Awesome! LG seems to always be the company to het the ball rolling. I'm glad to see the larger OLED's starting to be displayed, I think in a few years 4k OLED's may become affordable so that us normal folks can enjoy what will be a stunning image.


----------



## Robert Zohn (Aug 13, 2011)

That's ^^ my biggest wish!

-Robert


----------



## kshallen (Feb 14, 2014)

Any projections on price points vs time?


----------



## Robert Zohn (Aug 13, 2011)

No official word on prices at this time. However, it was unofficially leaked to me that the 77" 4K OLED is being discussed with the retail list price of $30k.

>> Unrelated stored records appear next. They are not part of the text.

-- ==== Sys2Proof/Safety.lean ====
section
/-! DEFINITION. The vocabulary claims are stated in: the abstract tree and its code table (rules R9, R154), the
payload and the container (rules R95, R100), the greedy construction (rules R131 to R135), what the trie denotes
(rule R40), and the invariants of a run. Nothing here is used by the machine. -/

namespace Sys2Proof

/-- leaves(T) (rule R9). -/
def HuffTree.leaves : HuffTree → Nat
  | .leaf _ => 1
  | .node l r => l.leaves + r.leaves

/-- size(T) (rule R9). -/
def HuffTree.size : HuffTree → Nat
  | .leaf _ => 1
  | .node l r => 1 + l.size + r.size

/-- depth(T) (rule R9). -/
def HuffTree.depth : HuffTree → Nat
  | .leaf _ => 0
  | .node l r => 1 + max l.depth r.depth

/-- The symbols at the leaves of a tree, in preorder. -/
def HuffTree.symbols : HuffTree → List Byte
  | .leaf x => [x]
  | .node l r => l.symbols ++ r.symbols

/-- codes(T) (rule R154): every path with the symbol it leads to; false is '0', true is '1'. -/
def HuffTree.codes : HuffTree → List (List Bool × Byte)
  | .leaf x => [([], x)]
  | .node l r =>
    l.codes.map (fun p => (false :: p.1, p.2)) ++ r.codes.map (fun p => (true :: p.1, p.2))

/-- table(T) (rule R154): codes(T), but the code "0" for a tree that is one leaf (rule R153). -/
def HuffTree.codeTable : HuffTree → List (List Bool × Byte)
  | .leaf x => [([false], x)]
  | .node l r => (HuffTree.node l r).codes

/-- code(x), the bitcode of a symbol (rule R102): the first pair of table(T) with that symbol, and the
empty string for a symbol that has none. -/
def HuffTree.codeOf (t : HuffTree) (x : Byte) : List Bool :=
  match t.codeTable.find? (fun p => p.2 == x) with
  | some p => p.1
  | none => []

/-- One node's part of the byte grammar (rule R96): an internal marker, or a leaf marker with its symbol. -/
inductive TreeRecord where
  | internal
  | leaf (sym : Byte)
  deriving DecidableEq, Repr

/-- The bytes of a record (rule R97). -/
def TreeRecord.bytes : TreeRecord → List Byte
  | .internal => [Config.markInt]
  | .leaf x => [Config.markLeaf, x]

/-- The records of a tree, in preorder. -/
def HuffTree.records : HuffTree → List TreeRecord
  | .leaf x => [.leaf x]
  | .node l r => .internal :: (l.records ++ r.records)

/-- The bytes of records, one after another. -/
def recordBytes (rs : List TreeRecord) : List Byte := rs.flatMap TreeRecord.bytes

/-- Where `k` trees are to come, the number of trees that must still begin after these records: an internal
marker replaces one tree by two, a leaf is one. It is 0 from where no tree is left to begin. -/
def treesToCome : (k : Nat) → List TreeRecord → Nat
  | k, [] => k
  | 0, _ :: _ => 0
  | k + 1, .internal :: rs => treesToCome (k + 2) rs
  | k + 1, .leaf _ :: rs => treesToCome k rs

namespace Machine

/-- The bits of bytes, bit 7 of each first (rule R62). -/
def bitsOfBytes (bs : List Byte) : List Bool := bs.flatMap fun b => (List.range 8).map fun i => b.getLsbD (7 - i)

/-- B of rule R100: the codes of the symbols, in order. -/
def bitsOf (code : Byte → List Bool) (xs : List Byte) : List Bool := xs.flatMap code

/-- P of rule R100: B padded with '0' bits to a multiple of 8. -/
def paddedBits (bits : List Bool) : List Bool := bits ++ List.replicate ((8 - bits.length % 8) % 8) false

/-- The byte made from eight bits, the first of them bit 7 (rule R62). -/
def byteOfBits (g : List Bool) : Byte := BitVec.ofNat 8 (g.foldl (fun acc b => 2 * acc + b.toNat) 0)

/-- The payload bytes of a bit sequence (rule R100): byte j is made from P[8j .. 8j+7]. -/
def payload (bits : List Bool) : List Byte :=
  (List.range ((paddedBits bits).length / 8)).map fun j => byteOfBits (((paddedBits bits).drop (8 * j)).take 8)

/-- The container of an input under a tree (rule R95): tree, count, payload. -/
def container (t : HuffTree) (xs : List Byte) : List Byte :=
  ser t ++ countBytes (toWord xs.length) ++ payload (bitsOf t.codeOf xs)

/-- One node of the queue of rule R131, with the tree below it. Frequencies are unbounded numbers here. -/
structure QueueItem where
  freq  : Nat
  index : Nat
  tree  : HuffTree
  deriving DecidableEq, Repr

/-- `less` of rule R131. -/
def QueueItem.before (a b : QueueItem) : Bool :=
  decide (a.freq < b.freq) || (decide (a.freq = b.freq) && decide (a.index < b.index))

/-- The least of a non-empty list of items, by linear search. -/
def leastItem (a : QueueItem) : List QueueItem → QueueItem
  | [] => a
  | b :: rest => leastItem (if b.before a then b else a) rest

/-- The greedy rounds of rule R135 on a plain list of items, at most `fuel` of them; `next` is the index
the new item gets. -/
def greedy : (fuel next : Nat) → List QueueItem → Option HuffTree
  | _, _, [] => none
  | _, _, [q] => some q.tree
  | 0, _, _ => none
  | fuel + 1, next, q :: rest =>
    let a := leastItem q rest
    match (q :: rest).erase a with
    | [] => none
    | q' :: rest' =>
      let b := leastItem q' rest'
      greedy fuel (next + 1)
        ({ freq := a.freq + b.freq, index := next, tree := .node a.tree b.tree } :: (q' :: rest').erase b)

/-- The symbols that occur, in ascending order (rule R132). -/
def presentSymbols (freqOf : Nat → Nat) : List Nat := (List.range Config.symCount).filter fun k => freqOf k != 0

/-- The leaves of rule R132 as items: the k-th occurring symbol has index k. -/
def leafItems (freqOf : Nat → Nat) : List QueueItem :=
  (presentSymbols freqOf).zipIdx.map fun p =>
    { freq := freqOf p.1, index := p.2, tree := .leaf (BitVec.ofNat 8 p.1) }

/-- The Huffman tree of a frequency table by the greedy minimum-combination algorithm (rules R131 to R136). -/
def huffmanTree (freqOf : Nat → Nat) : Option HuffTree :=
  greedy Config.symCount (presentSymbols freqOf).length (leafItems freqOf)

/-- The arena entry made for a symbol that occurs (rule R132). -/
def leafEntry (freqOf : Nat → Nat) (k : Nat) : NodeEntry :=
  { leaf := true, sym := BitVec.ofNat 8 k, left := Config.null, right := Config.null, freq := toWord (freqOf k) }

/-- The arena entry made for two items combined (rule R135): the item taken first is the left child. -/
def combinedEntry (a b : QueueItem) : NodeEntry :=
  { leaf := false, sym := 0#8, left := BitVec.ofNat 9 a.index, right := BitVec.ofNat 9 b.index
    freq := toWord (a.freq + b.freq) }

/-- The entries the rounds of `greedy` make, oldest first. -/
def greedyEntries : (fuel next : Nat) → List QueueItem → List NodeEntry
  | _, _, [] => []
  | _, _, [_] => []
  | 0, _, _ => []
  | fuel + 1, next, q :: rest =>
    let a := leastItem q rest
    match (q :: rest).erase a with
    | [] => []
    | q' :: rest' =>
      let b := leastItem q' rest'
      combinedEntry a b :: greedyEntries fuel (next + 1)
        ({ freq := a.freq + b.freq, index := next, tree := .node a.tree b.tree } :: (q' :: rest').erase b)

/-- The whole arena of BUILD, index 0 first (rules R132, R135): the leaves in ascending symbol value, then the
internal entries in the order of their making. -/
def buildEntries (freqOf : Nat → Nat) : List NodeEntry :=
  (presentSymbols freqOf).map (leafEntry freqOf) ++
    greedyEntries Config.symCount (presentSymbols freqOf).length (leafItems freqOf)

/-- A tree's nodes as arena entries in preorder from index `base` on (rule R171): an internal entry i has left =
i + 1 and right = i + 1 + size(left subtree), and every freq is 0. -/
def preorderEntries : HuffTree → (base : Nat) → List NodeEntry
  | .leaf x, _ => [{ leaf := true, sym := x, left := Config.null, right := Config.null, freq := 0#32 }]
  | .node l r, base =>
    { leaf := false, sym := 0#8, left := BitVec.ofNat 9 (base + 1)
      right := BitVec.ofNat 9 (base + 1 + l.size), freq := 0#32 } ::
      (preorderEntries l (base + 1) ++ preorderEntries r (base + 1 + l.size))

/-- A tree's nodes as TRIE entries in preorder from index `base` on (rule R152): an internal entry t has c0 =
t + 1 and c1 = t + 1 + size(left subtree). -/
def trieEntries : HuffTree → (base : Nat) → List TrieEntry
  | .leaf x, _ => [{ leaf := true, sym := x, c0 := Config.null, c1 := Config.null }]
  | .node l r, base =>
    { leaf := false, sym := 0#8, c0 := BitVec.ofNat 9 (base + 1), c1 := BitVec.ofNat 9 (base + 1 + l.size) } ::
      (trieEntries l (base + 1) ++ trieEntries r (base + 1 + l.size))

/-- Following a bit string from a TRIE entry through non-leaf entries only (rule R40): the index reached. -/
def trieWalk (s : State) : (t : Nat) → List Bool → Option Nat
  | t, [] => some t
  | t, b :: rest =>
    if (s.trieAt t).leaf then none
    else
      let nxt := if b then (s.trieAt t).c1 else (s.trieAt t).c0
      if nxt = Config.null then none else trieWalk s nxt.toNat rest

/-- The bitcode → symbol mapping TRIE denotes (rule R40). -/
def trieMaps (s : State) (b : List Bool) (x : Byte) : Prop :=
  ∃ t, trieWalk s 0 b = some t ∧ (s.trieAt t).leaf = true ∧ (s.trieAt t).sym = x

/-- The arena indices below an index, in preorder (rule R37). -/
def indicesAt (nodes : List (Nat × NodeEntry)) : (fuel : Nat) → (i : Nat) → List Nat
  | 0, _ => []
  | fuel + 1, i =>
    match lookupCell nodes i with
    | none => [i]
    | some e =>
      if e.leaf then [i]
      else i :: (indicesAt nodes fuel e.left.toNat ++ indicesAt nodes fuel e.right.toNat)

/-- The current arena is well formed (rule R37): it denotes a tree, and every index below NNODE is met
exactly once from ROOT, so each but ROOT is the child of exactly one internal entry. -/
def State.arenaWellFormed (s : State) : Prop :=
  s.tree?.isSome = true ∧
  (indicesAt s.node.cells Config.nodeMax s.root.toNat).Perm (List.range s.nnode.toNat)

/-- The heap property of rule R133. -/
def Arena.heapOrdered (A : Arena) : Prop :=
  ∀ p, 0 < p → p < A.hsize → A.less (A.heapAt p) (A.heapAt ((p - 1) / 2)) = false

/-- The entries of the queue, position 0 first. -/
def Arena.queue (A : Arena) : List Index := (List.range A.hsize).map A.heapAt

/-- One stage after another, as a host script issues them. -/
def thenExec (o : Host.Outcome State Fault Refusal) (i : Instr) :
    Host.Outcome State Fault Refusal :=
  match o with
  | .next s => exec i s
  | .fault f => .fault f
  | .refused r => .refused r

/-! The invariants of a run. -/

/-- Canonical form: the instance is legal (rule R5), every table and buffer is listed with strictly
rising addresses, and the buffers list only bytes the instance has (rule R60). -/
structure State.Canonical (s : State) : Prop where
  cfg  : s.cfg.wf = true
  freq : rising s.freq.cells = true
  node : rising s.node.cells = true
  heap : rising s.heap.cells = true
  code : rising s.code.cells = true
  trie : rising s.trie.cells = true
  ibuf : Memory.wf s.cfg.ibufCap s.ibuf = true
  obuf : Memory.wf s.cfg.obufCap s.obuf = true

/-- The fault record (rules R22 to R24, R236): ERR = 0 exactly when STATUS.ERR = 0, and otherwise one of the
words of rule R236; ERRVAL = 0 when STATUS.ERR = 0; never both DONE and ERR; BUSY = 0 between commands. -/
structure State.RecordOk (s : State) : Prop where
  err    : s.err = 0#32 ↔ s.status.err = false
  kind   : s.status.err = true → ∃ k : FaultKind, s.err = k.errWord
  errval : s.status.err = false → s.errval = 0#32
  one    : ¬ (s.status.done = true ∧ s.status.err = true)
  busy   : s.status.busy = false

/-- The ranges of NSYM, ROOT, NNODE and HSIZE (rules R29, R30, R31, R38). -/
structure State.RangesOk (s : State) : Prop where
  nsym  : s.nsym.toNat ≤ 256
  root  : s.root.toNat ≤ 510
  nnode : s.nnode.toNat ≤ 511
  hsize : s.hsize.toNat ≤ 256

/-- What the valid flags say (rules R22, R34, R37): FREQ and NSYM are those of some input shorter than
2^32 bytes; NODE, ROOT, NNODE hold a tree; CODE and TRIE are those of the current tree. -/
structure State.TablesOk (s : State) : Prop where
  freq : s.status.vFreq = true →
    ∃ xs : List Byte, xs.length < 2 ^ 32 ∧ s.freq.cells = freqCells xs ∧
      s.nsym = toWord (countPresent (freqCells xs))
  tree : s.status.vTree = true → ∃ t : HuffTree, s.tree? = some t ∧ t.size = s.nnode.toNat ∧ t.size ≤ Config.nodeMax
  code : s.status.vCode = true →
    s.status.vTree = true ∧
    ∃ t : HuffTree, s.tree? = some t ∧ s.code.cells = (deriveTables t).code ∧ s.trie.cells = (deriveTables t).trie

end Machine

end Sys2Proof
end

LG's new 55" OLED will start shipping in March so prices should come out by the end of February.

-Robert


----------



## kshallen (Feb 14, 2014)

Is this why Panasonic dropped PDP, to focus on OLED? What is OLED poser consumption vs. PDD ratio for same screen size? That would be a big strategic factor. Never seen OLED, so curious how it compares to PDP e.g color nuances.


----------



## Robert Zohn (Aug 13, 2011)

kshallen, OLED TVs are very energy thrifty, PDP draws more current. The big advantage to OLED over all other display technologies is the contrast ratio. Measured any way, ANSI, Dynamic or full screen OLED panels can deliver very high luminance and go as black as zero luminance, or pure black. 

Color saturation is also naturally deeper than all other displays technologies.

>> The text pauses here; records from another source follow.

-- ==== Sys2Proof/Laws/Ops.lean ====
section
/-! SUPPORT. The shared operations: how runs compose, what acceptance and taking a fault do, and Append. -/

namespace Sys2Proof.Machine

/-! ## Runs -/

@[simp] theorem Run.andThen_ok {α β : Type} (a : α) (s : State) (f : α → State → Run β) :
    (Run.ok a s).andThen f = f a s := rfl
@[simp] theorem Run.andThen_raise {α β : Type} (k : FaultKind) (v : Word) (s : State) (f : α → State → Run β) :
    (Run.raise k v s : Run α).andThen f = .raise k v s := rfl
@[simp] theorem Run.andThen_stop {α β : Type} (x : Fault) (f : α → State → Run β) :
    (Run.stop x : Run α).andThen f = .stop x := rfl

theorem Run.andThen_assoc {α β γ : Type} (r : Run α) (f : α → State → Run β) (g : β → State → Run γ) :
    (r.andThen f).andThen g = r.andThen fun a s => (f a s).andThen g := by cases r <;> rfl

@[simp] theorem finish_ok (p : Word) (u : Unit) (s : State) : finish p (.ok u s) = .next s := rfl
@[simp] theorem finish_raise (p : Word) (k : FaultKind) (v : Word) (s : State) :
    finish p (.raise k v s) = .next (takeFault k v p s) := rfl
@[simp] theorem finish_stop (p : Word) (x : Fault) : finish p (.stop x) = .fault x := rfl

/-- How a run ends, by its three ends: one statement that says everything a piece of pseudocode can do. -/
def Run.Ends {α : Type} (r : Run α) (okP : α → State → Prop) (raiseP : FaultKind → Word → State → Prop)
    (stopP : Fault → Prop) : Prop :=
  match r with
  | .ok a s => okP a s
  | .raise k v s => raiseP k v s
  | .stop x => stopP x

theorem Run.Ends.andThen {α β : Type} {r : Run α} {f : α → State → Run β} {okP : α → State → Prop}
    {okQ : β → State → Prop} {raiseP : FaultKind → Word → State → Prop} {stopP : Fault → Prop}
    (h : r.Ends okP raiseP stopP) (hf : ∀ a s, okP a s → (f a s).Ends okQ raiseP stopP) :
    (r.andThen f).Ends okQ raiseP stopP := by
  cases r with
  | ok a s => exact hf a s h
  | raise k v s => exact h
  | stop x => exact h

theorem Run.Ends.mono {α : Type} {r : Run α} {okP okQ : α → State → Prop}
    {raiseP raiseQ : FaultKind → Word → State → Prop} {stopP stopQ : Fault → Prop}
    (h : r.Ends okP raiseP stopP) (h1 : ∀ a s, okP a s → okQ a s) (h2 : ∀ k v s, raiseP k v s → raiseQ k v s)
    (h3 : ∀ x, stopP x → stopQ x) : r.Ends okQ raiseQ stopQ := by
  cases r with
  | ok a s => exact h1 a s h
  | raise k v s => exact h2 k v s h
  | stop x => exact h3 x h

theorem Run.Ends.and {α : Type} {r : Run α} {P P' : α → State → Prop} {Q Q' : FaultKind → Word → State → Prop}
    {R R' : Fault → Prop} (h : r.Ends P Q R) (h' : r.Ends P' Q' R') :
    r.Ends (fun a s => P a s ∧ P' a s) (fun k v s => Q k v s ∧ Q' k v s) (fun x => R x ∧ R' x) := by
  cases r <;> exact ⟨h, h'⟩

/-! ## Acceptance -/

/-- A command that passes the pre-execution checks runs its body (rule R225 step 6). -/
theorem accept_ready {i : Instr} {body : State → Run Unit} {s : State} (he : s.status.err = false)
    (hf : flagsHeld i s.status = true) (hl : lengthsHeld i s = true) :
    accept i body s = finish s.ipos (body s.clearDone) := by simp [accept, he, hf, hl]

/-- Everything acceptance can do (rule R225). -/
theorem accept_cases (i : Instr) (body : State → Run Unit) (s : State) :
    (s.status.err = true ∧ acceptedWhileErr i = false ∧ accept i body s = .next s) ∨
    ((s.status.err = false ∨ acceptedWhileErr i = true) ∧ flagsHeld i s.status = false ∧
      accept i body s = .next (takeFault .sequenceError (encode i) s.ipos s.clearDone)) ∨
    ((s.status.err = false ∨ acceptedWhileErr i = true) ∧ flagsHeld i s.status = true ∧
      lengthsHeld i s = false ∧
      accept i body s = .next (takeFault .lengthError (encode i) s.ipos s.clearDone)) ∨
    ((s.status.err = false ∨ acceptedWhileErr i = true) ∧ flagsHeld i s.status = true ∧
      lengthsHeld i s = true ∧ accept i body s = finish s.ipos (body s.clearDone)) := by
  cases he : s.status.err <;> cases ha : acceptedWhileErr i <;> cases hf : flagsHeld i s.status <;>
    cases hl : lengthsHeld i s <;> simp [accept, *]

theorem accept_ignored {i : Instr} {body : State → Run Unit} {s : State} (he : s.status.err = true)
    (ha : acceptedWhileErr i = false) : accept i body s = .next s := by simp [accept, he, ha]

/-! ## Faults -/

/-- A pre-execution fault writes only the record (rule R239). -/
theorem takeFault_preExecution {k : FaultKind} (hk : k.isExecution = false) (v p : Word) (s : State) :
    takeFault k v p s = s.recordFault k v := by
  cases k <;> first | rfl | (exact absurd hk (by decide))

/-- What an execution fault leaves (rules R238, R240), for the faults that spoil no tree. -/
theorem takeFault_execution {k : FaultKind} (hk : k.isExecution = true) (ht : k.spoilsTree = false)
    (v p : Word) (s : State) : takeFault k v p s = (s.discardOutput p).recordFault k v := by
  cases k <;> first | rfl | (exact absurd hk (by decide)) | (exact absurd ht (by decide))

/-- What a fault in BUILD or TDES leaves (rules R238, R240). -/
theorem takeFault_spoils {k : FaultKind} (ht : k.spoilsTree = true) (v p : Word) (s : State) :
    takeFault k v p s = ((s.discardOutput p).spoilTree).recordFault k v := by
  cases k <;> first | rfl | (exact absurd ht (by decide))

/-- The parts of the state no fault touches. -/
theorem takeFault_kept (k : FaultKind) (v p : Word) (s : State) :
    (takeFault k v p s).cfg = s.cfg ∧ (takeFault k v p s).ilen = s.ilen ∧
    (takeFault k v p s).count = s.count ∧ (takeFault k v p s).nsym = s.nsym ∧
    (takeFault k v p s).freq = s.freq ∧ (takeFault k v p s).code = s.code ∧
    (takeFault k v p s).trie = s.trie ∧ (takeFault k v p s).ibuf = s.ibuf ∧
    (takeFault k v p s).rdata = s.rdata ∧ (takeFault k v p s).script = s.script ∧
    (takeFault k v p s).status = { s.status with done := false, err := true } ∧
    (takeFault k v p s).err = k.errWord ∧ (takeFault k v p s).errval = v := by
  cases k <;> exact ⟨rfl, rfl, rfl, rfl, rfl, rfl, rfl, rfl, rfl, rfl, rfl, rfl, rfl⟩

/-! ## Output -/

/-- The same state but for OBUF and OLEN. -/
def SameButOutput (s t : State) : Prop := t = { s with obuf := t.obuf, olen := t.olen }

theorem SameButOutput.refl (s : State) : SameButOutput s s := rfl

theorem SameButOutput.trans {s t u : State} (h1 : SameButOutput s t) (h2 : SameButOutput t u) :
    SameButOutput s u := by
  unfold SameButOutput at *
  rw [h2, h1]

theorem sameButOutput_pushByte (s : State) (b : Byte) : SameButOutput s (s.pushByte b) := rfl

/-- An execution fault forgets OBUF and OLEN, so it does not matter how far the output had got. -/
theorem takeFault_sameButOutput {k : FaultKind} (hk : k.isExecution = true) {s t : State}
    (h : SameButOutput s t) (v p : Word) : takeFault k v p t = takeFault k v p s := by
  unfold SameButOutput at h
  rw [h]
  cases k <;> first | rfl | (exact absurd hk (by decide))

/-- Append, its two ends (rule R8). -/
theorem append_cases (b : Byte) (s : State) :
    (s.cfg.obufCap ≤ s.olen.toNat ∧ append b s = .raise .outputOverflow 0#32 s) ∨
    (s.olen.toNat < s.cfg.obufCap ∧ append b s = .ok () (s.pushByte b)) := by
  by_cases h : s.cfg.obufCap ≤ s.olen.toNat
  · left; simp [append, h]
  · right; simp [append, h]; omega

/-- The bytes of a list stored one after another. -/
def State.pushAll (s : State) (bs : List Byte) : State := bs.foldl State.pushByte s

@[simp] theorem State.pushAll_nil (s : State) : s.pushAll [] = s := rfl
@[simp] theorem State.pushAll_cons (s : State) (b : Byte) (bs : List Byte) :
    s.pushAll (b :: bs) = (s.pushByte b).pushAll bs := rfl
theorem State.pushAll_append (s : State) (bs cs : List Byte) :
    s.pushAll (bs ++ cs) = (s.pushAll bs).pushAll cs := by simp [State.pushAll]

theorem sameButOutput_pushAll (s : State) (bs : List Byte) : SameButOutput s (s.pushAll bs) := by
  induction bs generalizing s with
  | nil => rfl
  | cons b bs ih => exact (sameButOutput_pushByte s b).trans (ih _)

theorem SameButOutput.cfg {s t : State} (h : SameButOutput s t) : t.cfg = s.cfg := by
  unfold SameButOutput at h; rw [h]

theorem Config.obufCap_lt {c : Config} (h : c.wf = true) : c.obufCap < 2 ^ 32 := by
  simp [Config.wf] at h; omega
theorem Config.ibufCap_lt {c : Config} (h : c.wf = true) : c.ibufCap < 2 ^ 32 := by
  simp [Config.wf] at h; omega

theorem toWord_toNat {n : Nat} (h : n < 2 ^ 32) : (toWord n).toNat = n := by
  simp only [toWord, BitVec.toNat_ofNat]; exact Nat.mod_eq_of_lt h

@[simp] theorem toWord_of_toNat (w : Word) : toWord w.toNat = w := by simp [toWord]

theorem State.olen_pushByte {s : State} (h : s.olen.toNat + 1 < 2 ^ 32) (b : Byte) :
    (s.pushByte b).olen.toNat = s.olen.toNat + 1 := toWord_toNat h

theorem State.obufByte_pushByte_self (s : State) (b : Byte) : (s.pushByte b).obufByte s.olen.toNat = b := by
  simp [State.obufByte, State.pushByte]

theorem State.obufByte_pushByte_ne (s : State) (b : Byte) {a : Nat} (h : a ≠ s.olen.toNat) :
    (s.pushByte b).obufByte a = s.obufByte a := by
  simp [State.obufByte, State.pushByte, Store.read_set_ne _ _ h]

/-- OLEN after storing a list. -/
theorem State.olen_pushAll {s : State} {bs : List Byte} (h : s.olen.toNat + bs.length < 2 ^ 32) :
    (s.pushAll bs).olen.toNat = s.olen.toNat + bs.length := by
  induction bs generalizing s with
  | nil => rfl
  | cons b bs ih =>
    simp only [List.length_cons] at h
    have h1 := State.olen_pushByte (s := s) (by omega) b
    rw [State.pushAll_cons, ih (by omega), h1, List.length_cons]; omega

/-- OBUF outside the stored bytes. -/
theorem State.obufByte_pushAll_ne {s : State} {bs : List Byte} (h : s.olen.toNat + bs.length < 2 ^ 32)
    {a : Nat} (ha : a < s.olen.toNat ∨ s.olen.toNat + bs.length ≤ a) :
    (s.pushAll bs).obufByte a = s.obufByte a := by
  induction bs generalizing s with
  | nil => rfl
  | cons b bs ih =>
    simp only [List.length_cons] at h ha
    have h1 := State.olen_pushByte (s := s) (by omega) b
    rw [State.pushAll_cons, ih (by omega) (by omega), State.obufByte_pushByte_ne s b (by omega)]

/-- The stored bytes of OBUF. -/
theorem State.obufByte_pushAll {s : State} {bs : List Byte} (h : s.olen.toNat + bs.length < 2 ^ 32)
    {k : Nat} {b : Byte} (hk : bs[k]? = some b) : (s.pushAll bs).obufByte (s.olen.toNat + k) = b := by
  induction bs generalizing s k with
  | nil => simp at hk
  | cons c bs ih =>
    simp only [List.length_cons] at h
    have h1 := State.olen_pushByte (s := s) (by omega) c
    rw [State.pushAll_cons]
    cases k with
    | zero =>
      simp only [List.getElem?_cons_zero, Option.some.injEq] at hk
      subst hk
      rw [State.obufByte_pushAll_ne (by omega) (by omega), Nat.add_zero, State.obufByte_pushByte_self]
    | succ k =>
      simp only [List.getElem?_cons_succ] at hk
      have := ih (s := s.pushByte c) (by omega) hk
      rw [h1] at this
      rw [← this]; congr 1; omega

/-- Appending a list: all of it when it fits (an empty list always does), else OutputOverflow. -/
theorem appendAll_cases {s : State} (hw : s.cfg.wf = true) (bs : List Byte) :
    ((bs = [] ∨ s.olen.toNat + bs.length ≤ s.cfg.obufCap) ∧ appendAll bs s = .ok () (s.pushAll bs)) ∨
    ((bs ≠ [] ∧ s.cfg.obufCap < s.olen.toNat + bs.length) ∧
      ∃ t, SameButOutput s t ∧ appendAll bs s = .raise .outputOverflow 0#32 t) := by
  have hc := Config.obufCap_lt hw
  induction bs generalizing s with
  | nil => left; exact ⟨.inl rfl, rfl⟩
  | cons b bs ih =>
    rcases append_cases b s with ⟨h, e⟩ | ⟨h, e⟩
    · right
      refine ⟨⟨by simp, by simp; omega⟩, s, rfl, by simp [appendAll, e]⟩
    · have h1 := State.olen_pushByte (s := s) (by omega) b
      have hcfg : (s.pushByte b).cfg = s.cfg := rfl
      rcases ih (s := s.pushByte b) hw hc with ⟨h2, e2⟩ | ⟨h2, t, ht, e2⟩
      · left
        refine ⟨.inr ?_, by simp [appendAll, e, e2]⟩
        rcases h2 with rfl | h2
        · simp; omega
        · rw [h1, hcfg] at h2; simp; omega
      · right
        rw [h1, hcfg] at h2
        exact ⟨⟨by simp, by simp; omega⟩, t, (sameButOutput_pushByte s b).trans ht, by simp [appendAll, e, e2]⟩

/-- Everything appending a list can do, whatever the instance. -/
theorem appendAll_ends (bs : List Byte) (s : State) :
    (appendAll bs s).Ends (fun _ t => SameButOutput s t)
      (fun k v t => k = .outputOverflow ∧ v = 0#32 ∧ SameButOutput s t) (fun _ => False) := by
  induction bs generalizing s with
  | nil => exact SameButOutput.refl s
  | cons b bs ih =>
    rcases append_cases b s with ⟨_, e⟩ | ⟨_, e⟩
    · simp only [appendAll, e, Run.andThen_raise]; exact ⟨rfl, rfl, rfl⟩
    · simp only [appendAll, e, Run.andThen_ok]
      refine (ih (s.pushByte b)).mono ?_ ?_ ?_
      · intro _ t h; exact (sameButOutput_pushByte s b).trans h
      · intro k v t h; exact ⟨h.1, h.2.1, (sameButOutput_pushByte s b).trans h.2.2⟩
      · intro x h; exact h

end Sys2Proof.Machine
end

OLED is likely to be the future display technology for TVs and can easily be adopted to 4K.

-Robert


----------



## ynot (Mar 2, 2014)

Any updates on availability and pricing of LG's new 55" OLED? Is it UHD? Any word on a 65" model?


----------



## Robert Zohn (Aug 13, 2011)

Hi ynot, Thanks for joining HTS! I have a dealer meeting scheduled the end of this week, but I'll tell you my latest information on the delivery of LG's 2014 OLED TV line-up.

As you know LG is launching 5 new OLED TVs for 2014. Three are 55" models, one 65" and one 77". Of the 5 new models 3 are Ultra HD. Here's a list of the three UHD models and the expected delivery:

- 55EC9700 Mid April

- 65EC9700 End of April - early May

- 77EC9800 End of May

The two new 55" 1080p models are shipping now.

BTW, I did an exclusive interview at the opening of CES with Tim Alessi, LG Senior director of display development. Our interview is posted on our Facebook page, three down from the top. We were the very first to leak the price of the 77" OLED.

I'll update this information by the end of this week with the latest LG information.

-Robert


----------



## ynot (Mar 2, 2014)

Appreciate the info and looking forward to the update at the end of the week. Great interviews with both LG and Samsung at CES. Thanks!


----------